In the (ideal) case where the adjacency matrix can be organized into separate partitions (unconnected to each other), the matrix takes on a block-diagonal form. Each block contains the partitioning sub-matrix for the matching group. The corresponding graph Laplacian will similarly have a block-diagonal structure. Since each of these sub-blocks is itself a graph Laplacian (for the sub-network corresponding to the partition), its smallest eigenvalue is zero as well. An important result is then that if the graph is partitioned into \(k\) disconnected blocks, the graph Laplacian will have \(k\) zero eigenvalues. This forms the basis for the logic of using the \(k\) smallest eigenvalues of \(L\) to find the corresponding clusters.

While it can be used to proceed with spectral clustering, the unnormalized Laplacian \(L\) has some undesirable properties.
Instead, the preferred approach is to use a so-called *normalized* Laplacian.

There are two ways to normalize the adjacency
matrix and thus the associated Laplacian. One is to *row-standardize* the adjacency matrix, or \(D^{-1}W\). This is exactly
the same idea as row-standardizing a spatial weights matrix. When applied to the Laplacian, this yields:
\[L_{rw} = D^{-1}D - D^{-1}W = I - D^{-1}W.\]

This is referred to as a *random walk* normalized graph Laplacian, since the row elements can be viewed
as transition probabilities from state \(i\) to each of the other states \(j\). As with spatial weights, the
resulting normalized matrix is no longer symmetric, although its eigenvalues remain real, with the smallest eigenvalue
being zero. The associated eigenvector is \(\iota\), a vector of ones.

A second transformation pre- and post-multiplies the Laplacian by \(D^{-1/2}\), the inverse of the square root of the degree.
This yields a *symmetric* normalized Laplacian as:
\[L_{sym} = D^{-1/2}DD^{-1/2} - D^{-1/2}WD^{-1/2} = I - D^{-1/2}WD^{-1/2}.\]
Again, the smallest eigenvalue is zero, but the associated eigenvector now becomes \(D^{1/2}\iota\).

Spectral clustering algorithms differ by whether the unnormalized or normalized Laplacian is used to compute the \(k\) smallest eigenvalues and associated eigenvectors, and whether the Laplacian or the adjacency matrix is the basis for the calculation.

Specifically, as an alternative to using the smallest eigenvalues and associated eigenvectors of the normalized Laplacian,
the *largest* eigenvalues/eigenvectors of the normalized adjacency (or affinity) matrix can be computed.

The standard eigenvalue
expression is the following equality:
\[Lu = \lambda u,\]
where \(u\) is the eigenvector associated with eigenvalue \(\lambda\).
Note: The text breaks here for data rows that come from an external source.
-- ==== Sys2Proof/Machine/Placement.lean ====
section
/-! DEFINITION. Where and when tasks run: the ready order and pairing (R121 to R123, R130 to R133), stages (R135 to R138),
reserve pre-emption and the package arbiter (R139, R140), the start of a task and its resumption (R120, R127, R180, R312),
with rebinding (R111). -/

namespace Sys2Proof.Machine

/-! ## Domains of gangs (R133) -/

/-- The domain instance of a level that a hart lies in. -/
def gangInstance (level h : Nat) : Nat :=
  match level with
  | 1 => quadOf h
  | 2 => dieOf h * 20 + h / 4 % 256 / 8
  | 3 => dieOf h
  | _ => 0

/-- The quads of a domain instance. -/
def State.domainQuads (s : State) (level i : Nat) : List Nat :=
  match level with
  | 1 => [i]
  | 2 => (List.range 8).map (fun j => i / 20 * 160 + i % 20 * 8 + j)
  | 3 => s.quadsOfDie i
  | _ => (List.range 4).flatMap s.quadsOfDie

/-- The harts of a domain instance. -/
def State.domainHarts (s : State) (level i : Nat) : List Nat :=
  (s.domainQuads level i).flatMap (fun q => (List.range 4).map (hartOf q))

/-- The rank of a member. -/
def State.rankOf (s : State) (level h : Nat) : Nat :=
  match level with
  | 1 => h % 4
  | 2 => h / 4 % 8 * 4 + h % 4
  | 3 => h % 1024
  | 4 => dieOf h * (4 * s.grade.quads) + h % 1024
  | _ => 0

/-! ## Slots and contexts (R123, R130) -/

/-- Is a slot held by a task, or by a hart that still stops? -/
def State.slotHeld (s : State) (c slot : Nat) : Bool :=
  s.disp.tasks.any (fun t => t.2.ending.isNone && t.2.members.any (fun m => m.ctx == c && m.slot == slot))
    || s.harts.any (fun h => h.2.ctx == some c && h.2.slot == slot)

/-- May the dispatcher place tasks on the context? -/
def Context.open_ (c : Context) : Bool := c.live && !c.hold

/-- A context of the tenant on a quad with a free slot: the lowest-numbered, and its lowest free slot. -/
def State.openSlot (s : State) (asid q : Nat) : Option (Nat × Nat) :=
  firstSome (fun c : Nat × Context =>
    if c.2.asid = asid && c.2.quad = q && c.2.open_ then
      firstSome (fun i => if s.slotHeld c.1 i then none else some (c.1, i)) [0, 1, 2, 3]
    else none) s.disp.contexts

/-- The quads of a die that carry an open context of the tenant. -/
def State.tenantQuads (s : State) (asid die : Nat) : List Nat :=
  ((s.disp.contexts.filter (fun c => c.2.asid == asid && c.2.open_ && dieOfQuad c.2.quad == die)).map (·.2.quad)).foldl insertNat []

/-- Their harts. -/
def State.tenantHarts (s : State) (asid die : Nat) : List Nat :=
  (s.tenantQuads asid die).flatMap (fun q => (List.range 4).map (hartOf q))

/-- Does the tenant hold fewer harts than its cap? -/
def State.belowCap (s : State) (asid : Nat) : Bool :=
  (s.tenant asid).any (fun t => decide ((s.heldHarts asid).length < t.cap))

def State.belowReserve (s : State) (asid : Nat) : Bool :=
  (s.tenant asid).any (fun t => decide ((s.heldHarts asid).length < t.reserve))

/-! ## Eligibility (R123) -/

/-- Has another gang begun to be placed on the hart's instance? -/
def State.inPlacing (s : State) (k h : Nat) : Bool :=
  s.disp.tasks.any (fun t => t.1 != k && t.2.gangTaken == some (gangInstance t.2.tcb.gangLevel h) && t.2.tcb.gang)

/-- Is the hart at the dispatcher's disposal for task `k`? -/
def State.atDisposal (s : State) (k h : Nat) : Bool :=
  s.isFree h && !(s.quad (quadOf h)).outOfService && !s.inPlacing k h &&
    (match Store.find? s.disp.preempt h with
     | some p => p == k
     | none => true)

/-- May the saved member resume on the hart? A gang's members resume on their own harts (R181). -/
def State.memberFits (s : State) (t : Task) (h : Nat) (m : Member) : Bool :=
  m.saved && (if t.tcb.gang then m.hart == h else quadOf m.hart == quadOf h) && (s.context m.ctx).any (·.open_)

/-- Is a free hart eligible for a task? `below` says that the tenant is below its cap. -/
def State.hartEligible (s : State) (k : Nat) (t : Task) (below : Bool) (h : Nat) : Bool :=
  s.atDisposal k h &&
    (match Store.find? s.disp.assigned h with
     | some (a, g) => t.tcb.staged && a == t.asid && g == t.tcb.stage
     | none => !t.tcb.staged && below) &&
    (if t.saved then t.members.any (s.memberFits t h) else (s.openSlot t.asid (quadOf h)).isSome)

/-- Is a task in the ready order, its predecessor's end state written (R124), not waiting for its ring (R138)? -/
def State.inOrder (s : State) (t : Task) : Bool :=
  (t.state = 2 || t.state = 5) && t.ending.isNone && !t.parkWait && t.gangTaken.isNone && t.gate.all (fun g => (s.task g).isNone)

/-- The class of the kernel of a task, when its tenant allows placement by intensity (R131). -/
def State.kernelOf (s : State) (t : Task) : Option Nat :=
  if (s.tenant t.asid).any (fun u => natBit u.flags 0) then
    firstSome (fun x : Kernel => if x.asid = t.asid && x.entry = t.tcb.entry then x.cls else none) s.disp.kernels
  else none

/-- Does a quad run a task of the complementary class? -/
def State.complemented (s : State) (cls q : Nat) : Bool :=
  s.disp.tasks.any (fun t => t.2.state == 4 && t.2.members.any (fun m => quadOf m.hart == q && !m.ended) &&
    (match firstSome (fun x : Kernel => if x.asid = t.2.asid && x.entry = t.2.tcb.entry then x.cls else none) s.disp.kernels with
     | some c => cls != 1 && c + cls == 2
     | none => false))

/-- The hart that a task would get on a die (R131). -/
def State.chooseHart (s : State) (k : Nat) (t : Task) (die : Nat) : Option Nat :=
  let hs := (s.tenantHarts t.asid die).filter (s.hartEligible k t (s.belowCap t.asid))
  match s.kernelOf t with
  | some c => (hs.find? (fun h => s.complemented c (quadOf h))).orElse (fun _ => hs.head?)
  | none => hs.head?

/-- Do all quads of a domain instance carry an open context of a tenant (R133)? -/
def State.carries (s : State) (asid level i : Nat) : Bool :=
  (s.domainQuads level i).all (fun q => s.disp.contexts.any (fun c => c.2.asid == asid && c.2.quad == q && c.2.open_))

/-- The domain instance that a gang would get (R133): of those whose every quad carries a context, the one with the most
eligible harts. -/
def State.chooseInstance (s : State) (k : Nat) (t : Task) (die : Nat) : Option Nat :=
  let l := t.tcb.gangLevel
  let all := if t.saved then [gangInstance l t.hartNo]
    else match l with
      | 1 => s.tenantQuads t.asid die
      | 2 => (List.range (s.grade.quads / 8)).map (die * 20 + ·)
      | 3 => [0, 1, 2, 3]
      | _ => [0]
  let below := s.belowCap t.asid
  let count (i : Nat) : Nat := ((s.domainHarts l i).filter (s.hartEligible k t below)).length
  ((all.filter (s.carries t.asid l)).foldl (fun (b : Option (Nat × Nat)) i =>
    let n := count i
    match b with
    | some (m, _) => if m < n then some (n, i) else b
    | none => if 0 < n then some (n, i) else none) none).map (·.2)

/-- Has the task a hart to go to on the die? -/
def State.placeable (s : State) (die : Nat) (t : Nat × Task) : Bool :=
  if t.2.tcb.gang then (s.chooseInstance t.1 t.2 die).isSome else (s.chooseHart t.1 t.2 die).isSome

/-! ## The ready order (R122) -/

/-- Lowest class, then earliest deadline, then lowest submission number. -/
def taskBefore (a b : Nat × Task) : Bool :=
  if a.2.cls ≠ b.2.cls then decide (a.2.cls < b.2.cls)
  else if a.2.deadline ≠ b.2.deadline then decide (a.2.deadline < b.2.deadline)
  else decide (a.1 < b.1)

/-- The first of a list of tasks under an order. -/
def firstTask (before : Nat × Task → Nat × Task → Bool) (l : List (Nat × Task)) : Option (Nat × Task) :=
  l.foldl (fun b t => match b with
    | none => some t
    | some x => if before t x then some t else b) none

/-- The task to place first: tenants below their reserve come first, if there are any. -/
def State.nextTask (s : State) (l : List (Nat × Task)) : Option (Nat × Task) :=
  let poor := l.filter (fun t => s.belowReserve t.2.asid)
  firstTask taskBefore (if poor.isEmpty then l else poor)

/-! ## Taking harts -/

/-- A task takes a hart: a new slot, or the slot of its saved member. -/
def State.takeHart (s : State) (k h : Nat) (st : HartStatus) : State :=
  match s.task k with
  | none => s
  | some t =>
    let place : Option (Nat × Nat × List Member) :=
      if t.saved then
        (t.members.find? (s.memberFits t h)).map (fun m =>
          (m.ctx, m.slot, t.members.map (fun x => if x.ctx = m.ctx && x.slot = m.slot then { x with hart := h } else x)))
      else
        (s.openSlot t.asid (quadOf h)).map (fun c =>
          (c.1, c.2, t.members ++ [{ hart := h, ctx := c.1, slot := c.2, rank := s.rankOf t.tcb.gangLevel h }]))
    match place with
    | none => s
    | some (c, slot, ms) =>
      let s := s.setTask k { t with members := ms, state := if t.tcb.gang then t.state else 3 }
      let s := s.modDisp (fun d => { d with preempt := d.preempt.filter (fun e => e.1 != h && e.2 != k) })
      s.modHart h (fun x => { x with status := st, task := some k, ctx := some c, slot := slot })

/-- A gang takes the harts of its instance that are free and eligible; with the last one it is dispatched. -/
def State.fillGang (s : State) (k : Nat) : State :=
  match s.task k with
  | none => s
  | some t =>
    match t.gangTaken with
    | none => s
    | some i =>
      let hs := s.domainHarts t.tcb.gangLevel i
      let s := hs.foldl (fun s h =>
        match s.task k with
        | some t => if s.hartEligible k t (s.belowCap t.asid) h then s.takeHart k h .taken else s
        | none => s) s
      if hs.all (fun h => (s.hart h).task == some k && (s.hart h).status == .taken) then
        s.modTask k (fun t => { t with state := 3 })
      else s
Subtracting both sides from \(Iu\) yields:
\[(I - L)u = (1 - \lambda)u.\]
In other words, if the smallest eigenvalue of \(L\) is 0, then the largest eigenvalue of \(I - L\) is 1. Moreover:
\[I - L = I - [I - D^{-1/2}WD^{-1/2}] = D^{-1/2}WD^{-1/2}.\]
This result implies that the search for the smallest eigenvalue of \(L\) is equivalent to the search for the *largest* eigenvalue
of \(D^{-1/2}WD^{-1/2}\), the normalized adjacency matrix.